だが、それは自然に任せて熟成された姿ではない。
蔵人が心血を注ぐ温度管理によって導かれた、唯一の味わいである。

熟成は温度によって大きく姿を変える。高温に置けば進みは早いが、粗さが残り、口あたりは荒くなる。反対に、低温で長く寝かせれば、酒はゆっくりと丸みを帯び、きめ細やかな舌ざわりを纏う。
蔵人はその繊細な変化を見極め、もっとも美しい熟成へと酒を導くため、徹底した温度管理を行う。

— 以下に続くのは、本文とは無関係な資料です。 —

-- ==== Sys2Proof/Proofs/BufferPorts.lean ====
section
/-! PROOF. The host's ports to buffers and sends: TXTAKE, RELEASE, the window, SEND_GO and the pops, each branch
of their checks said once (R7, R10, R14, R16, R68, R83, R165). -/

namespace Sys2Proof.Machine

/-! ### Handles and identities named by a word -/

theorem handleOf_eq_some {w : Word} {h : Handle} (hname : w.toNat = h.val) : handleOf w = some h := by
  have hlt : w.toNat < 128 := hname ▸ h.isLt
  rw [handleOf, dif_pos hlt]
  exact congrArg some (Fin.ext hname)

theorem handleOf_eq_none {w : Word} (hover : 128 ≤ w.toNat) : handleOf w = none :=
  dif_neg (Nat.not_lt.mpr hover)

theorem toNat_of_handleOf {w : Word} {h : Handle} (hname : handleOf w = some h) : w.toNat = h.val := by
  unfold handleOf at hname
  split at hname
  case isTrue => exact congrArg Fin.val (Option.some.inj hname)
  case isFalse => cases hname

theorem stationOfWord_eq_some {w : Word} {p : StationId} (hname : w.toNat = p.val) :
    stationOfWord w = some p := by
  have hlt : w.toNat < 32 := hname ▸ p.isLt
  rw [stationOfWord, dif_pos hlt]
  exact congrArg some (Fin.ext hname)

theorem stationOfWord_eq_none {w : Word} (hover : 32 ≤ w.toNat) : stationOfWord w = none :=
  dif_neg (Nat.not_lt.mpr hover)

/-! ### TXTAKE -/

theorem exec_txtakeRead_open {s : State} (hopen : s.resetLow = false) :
    exec .txtakeRead s = .next s.takeTx :=
  congrArg _ (State.onRead_open hopen State.takeTx)

theorem State.takeTx_empty {s : State} (hfree : s.bfm.txFree = []) : s.takeTx = s.drive noneWord := by
  rw [State.takeTx, hfree]

theorem State.takeTx_oldest {s : State} {h : Handle} {rest : List Handle}
    (hfree : s.bfm.txFree = h :: rest) :
    s.takeTx =
      ({ s with bfm := { s.bfm with table := s.bfm.table.set h .composing, txFree := rest } } :
        State).drive (handleWord h) := by
  rw [State.takeTx, hfree]

/-! ### RELEASE -/

theorem exec_releaseWrite_open {s : State} (hopen : s.resetLow = false) (w : Word) :
    exec (.releaseWrite w) s = .next (s.release w) :=
  congrArg _ (State.onWrite_open hopen fun t => t.release w)

theorem State.release_none {s : State} {w : Word} (hname : handleOf w = none) :
    s.release w = s.releaseResult .badHandle := by
  rw [State.release, hname]

theorem State.release_held {s : State} {w : Word} {h : Handle} {p : StationId}
    (hname : handleOf w = some h) (hheld : s.handle h = .held p) :
    s.release w = (s.releaseHeld h p).releaseResult .doneRx := by
  simp only [State.release, hname, hheld]

theorem State.release_composing {s : State} {w : Word} {h : Handle} (hname : handleOf w = some h)
    (hcomposing : s.handle h = .composing) : s.release w = (s.returnTx h).releaseResult .doneTx := by
  simp only [State.release, hname, hcomposing]

/-- A handle that is not the host's is refused (R10). -/
theorem State.release_refused {s : State} {w : Word} {h : Handle} (hname : handleOf w = some h)
    (hcomposing : s.handle h ≠ .composing) (hheld : ∀ p, s.handle h ≠ .held p) :
    s.release w = s.releaseResult .badHandle := by
  simp only [State.release, hname]
  split
  case h_1 p hstate => exact absurd hstate (hheld p)
  case h_2 hstate => exact absurd hstate hcomposing
  all_goals rfl

/-- Everything that a write to RELEASE can do (R10). -/
theorem State.release_cases (s : State) (w : Word) :
    s.release w = s.releaseResult .badHandle ∨
      (∃ h p, handleOf w = some h ∧ s.handle h = .held p ∧
        s.release w = (s.releaseHeld h p).releaseResult .doneRx) ∨
      ∃ h, handleOf w = some h ∧ s.handle h = .composing ∧
        s.release w = (s.returnTx h).releaseResult .doneTx := by
  cases hname : handleOf w with
  | none => exact .inl (State.release_none hname)
  | some h =>
    by_cases hcomposing : s.handle h = .composing
    · exact .inr (.inr ⟨h, rfl, hcomposing, State.release_composing hname hcomposing⟩)
    · by_cases hheld : ∃ p, s.handle h = .held p
      · obtain ⟨p, hheld⟩ := hheld
        exact .inr (.inl ⟨h, p, rfl, hheld, State.release_held hname hheld⟩)
      · exact .inl (State.release_refused hname hcomposing fun p hp => hheld ⟨p, hp⟩)

/-- What the release of a HELD buffer does to the blocks (R10, R55). -/
theorem State.releaseHeld_eq (s : State) (h : Handle) (p : StationId) :
    s.releaseHeld h p =
      { s with
        bfm := { s.bfm with table := s.bfm.table.set h .rxFree, rxFree := s.bfm.rxFree ++ [h] }
        ssu :=
          { s.ssu with
            peers := s.ssu.peers.set p
              { s.peer p with
                inUse := (s.peer p).inUse - 1, releasedTotal := (s.peer p).releasedTotal + 1 } }
        cru :=
          if (s.peer p).state = .isOpen then
            s.cru.evaluated (if p ∈ s.cru.list then s.cru.list else s.cru.list ++ [p])
              (s.ssu.peers.set p
                { s.peer p with
                  inUse := (s.peer p).inUse - 1, releasedTotal := (s.peer p).releasedTotal + 1 })
          else s.cru } := by
  unfold State.releaseHeld
  by_cases hstate : (s.peer p).state = .isOpen
  · simp only [if_pos hstate, State.addCredit_eq]
    rfl
  · simp only [if_neg hstate]
    rfl

/-- Settles O18: TXTAKE with and without a free handle, then RELEASE by the state of the handle named. -/
theorem takesAndReleasesOfBuffers : Obligations.TakesAndReleasesOfBuffers := by
  refine ⟨?txtake, ?held, ?others⟩
  case txtake =>
    intro s hopen
    rw [exec_txtakeRead_open hopen]
    refine ⟨fun hfree => ?_, fun h rest hfree => ?_⟩
    · rw [State.takeTx_empty hfree]
      rfl
    · rw [State.takeTx_oldest hfree]
      rfl
  case held =>
    intro s w h p hopen hname hheld
    dsimp only
    rw [exec_releaseWrite_open hopen, State.release_held (handleOf_eq_some hname) hheld,
      State.releaseHeld_eq]
    rfl
  case others =>
    intro s w hopen
    rw [exec_releaseWrite_open hopen]
    refine ⟨fun h hname hcomposing => ?_, ?_⟩
    · rw [State.release_composing (handleOf_eq_some hname) hcomposing]
      rfl
    · rintro (hover | ⟨h, hname, hcomposing, hheld⟩)
      · rw [State.release_none (handleOf_eq_none hover)]
        rfl
      · rw [State.release_refused (handleOf_eq_some hname) hcomposing hheld]
        rfl

/-! ### The window -/

theorem exec_windowRead_open {s : State} (hopen : s.resetLow = false) (k : BitVec 7) :
    exec (.windowRead k) s = .next (s.readWindow k) :=
  congrArg _ (State.onRead_open hopen fun t => t.readWindow k)

theorem exec_windowWrite_open {s : State} (hopen : s.resetLow = false) (k : BitVec 7) (w : Word) :
    exec (.windowWrite k w) s = .next (s.writeWindow k w) :=
  congrArg _ (State.onWrite_open hopen fun t => t.writeWindow k w)

/-- The two bytes of a word written, high byte first, read back, and no other byte changes (R17, R183). -/
theorem Memory.read_writeWord {m : List Host.Cell} (hwf : Memory.wf m) {a : Nat}
    (hfit : a + 2 ≤ memoryBytes) (hi lo : Byte) (b : Nat) :
    Memory.read (Memory.writeBytes m a [hi, lo]) b =
      if b = a then hi else if b = a + 1 then lo else Memory.read m b := by
  have hlow : Memory.wf (Memory.write m a hi) := Memory.wf_write hi hwf (by omega)
  simp only [Memory.writeBytes]
  rw [Memory.read_write hlow, Memory.read_write hwf]
  by_cases hb : b = a
  · subst hb
    simp
  · simp [hb]

/-- Settles O19: the read by the state of the selected handle, then the write into a COMPOSING buffer, byte by
byte, and the refused one. -/
theorem windowAccessesAreChecked : Obligations.WindowAccessesAreChecked := by
  refine ⟨fun s k hopen => ?read, fun s k w hopen hmem => ?write⟩
  case read =>
    rw [exec_windowRead_open hopen]
    refine ⟨fun hserved => ?_, fun ⟨hcomposing, hinbound⟩ => ?_⟩
    · rw [State.readWindow, if_pos (HandleState.readable_iff.mpr hserved)]
      rfl
    · rw [State.readWindow, if_neg]
      · rfl
      · intro hread
        obtain hcomp | ⟨p, hposted | hheld⟩ := HandleState.readable_iff.mp hread
        · exact hcomposing hcomp
        · exact (hinbound p).left hposted
        · exact (hinbound p).right hheld
  case write =>
    rw [exec_windowWrite_open hopen]
    refine ⟨fun hcomposing => ?_, fun hrefused => ?_⟩
    · refine ⟨_, by rw [State.writeWindow, if_pos hcomposing], fun a => ?_⟩
      exact Memory.read_writeWord hmem (bufferAddress_add_le (windowBytes_fit k)) _ _ a
    · rw [State.writeWindow, if_neg hrefused]
      rfl

/-! ### SEND_GO -/

theorem exec_sendGoWrite_open {s : State} (hopen : s.resetLow = false) (w : Word) :
    exec (.sendGoWrite w) s = .next s.sendGo :=
  congrArg _ (State.onWrite_open hopen State.sendGo)

theorem State.sendGo_notOnline {s : State} (h : s.stc.state ≠ .online ∨ s.stc.leaveMark = true) :
    s.sendGo = s.sendResult .notOnline := if_pos h

/-- A staged request of an ONLINE station with no LEAVE taken. -/
structure State.Requests (s : State) (d : StationId) : Prop where
  online : s.stc.state = .online
  unmarked : s.stc.leaveMark = false
  dest : s.hpu.sendDest.toNat = d.val
  other : d ≠ s.stc.sid

theorem State.sendGo_noStation {s : State} (honline : s.stc.state = .online)
    (hmark : s.stc.leaveMark = false) (hover : 32 ≤ s.hpu.sendDest.toNat) :
    s.sendGo = s.sendResult .badDest := by
  rw [State.sendGo, if_neg (by simp [honline, hmark]), stationOfWord_eq_none hover]

theorem State.sendGo_self {s : State} (honline : s.stc.state = .online)
    (hmark : s.stc.leaveMark = false) (hself : s.hpu.sendDest.toNat = s.stc.sid.val) :
    s.sendGo = s.sendResult .badDest := by
  rw [State.sendGo, if_neg (by simp [honline, hmark]), stationOfWord_eq_some hself]
  exact if_pos rfl

section Requests

variable {s : State} {d : StationId} (h : s.Requests d)
include h

/-- Past the checks of the state and the destination comes the check of the length (R68). -/
theorem State.Requests.sendGo_badLength
    (hlength : s.hpu.sendLength.toNat < 1 ∨ 256 < s.hpu.sendLength.toNat) :
    s.sendGo = s.sendResult .badLength := by
  obtain ⟨honline, hmark, hdest, hother⟩ := h
  rw [State.sendGo, if_neg (by simp [honline, hmark]), stationOfWord_eq_some hdest]
  simp only [if_neg hother, if_pos hlength]

variable (hlength : ¬ (s.hpu.sendLength.toNat < 1 ∨ 256 < s.hpu.sendLength.toNat))
include hlength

その営みも今年で五年目。気候、そして米の出来により、毎年「うまさ」へ続く条件は変わる。
年々上がる夏の気温によって、酒米は固くなり、糖化しづらくなる。
それを見極めながら温度を調整し、今年も狙い通りの味わいを定めることができた。

壱岐は離島ながら、肉、魚、野菜、あらゆる食材が豊かに揃う美食の島。
その食材を存分に味わうためには、十分に旨味の乗った酒が欠かせない。

だが、決して重くはなく、秋の夜長を食事と共に楽しめる“切れ”をも備える必要があった。
今年のひやおろしは、その均衡を追い求めて仕上げられた。

ふくよかな秋を映し出す「よこやま」のひやおろしは、さんまの塩焼き、茸の香る鍋、醤油の風味をまとった煮物……旬の料理と寄り添い、互いを高め合う。
旨味がしっかりと乗りながらも、後口に切れを残す。
それこそが、造り手の答えだ。

さらに、ひやおろしの魅力は「時の移ろい」にある。
9月に飲むものと、10月、11月に口にするものとでは、同じ酒でありながらまるで違う表情を見せる。
熟成の一ヶ月ごとの積み重ねが、紅葉のように色を深め、味わいを豊かにしていく。
その変化を追うことこそ、日本酒の贅沢であり、神秘である。

ひやおろしは、ただの季節酒ではない。
温度を操り、熟成を導き、秋の実りと共鳴するために生まれた酒だ。
一杯に込められたその工夫を知れば、あなたは酒そのものだけでなく、造り手の祈りと季節の息吹をも味わうことになる。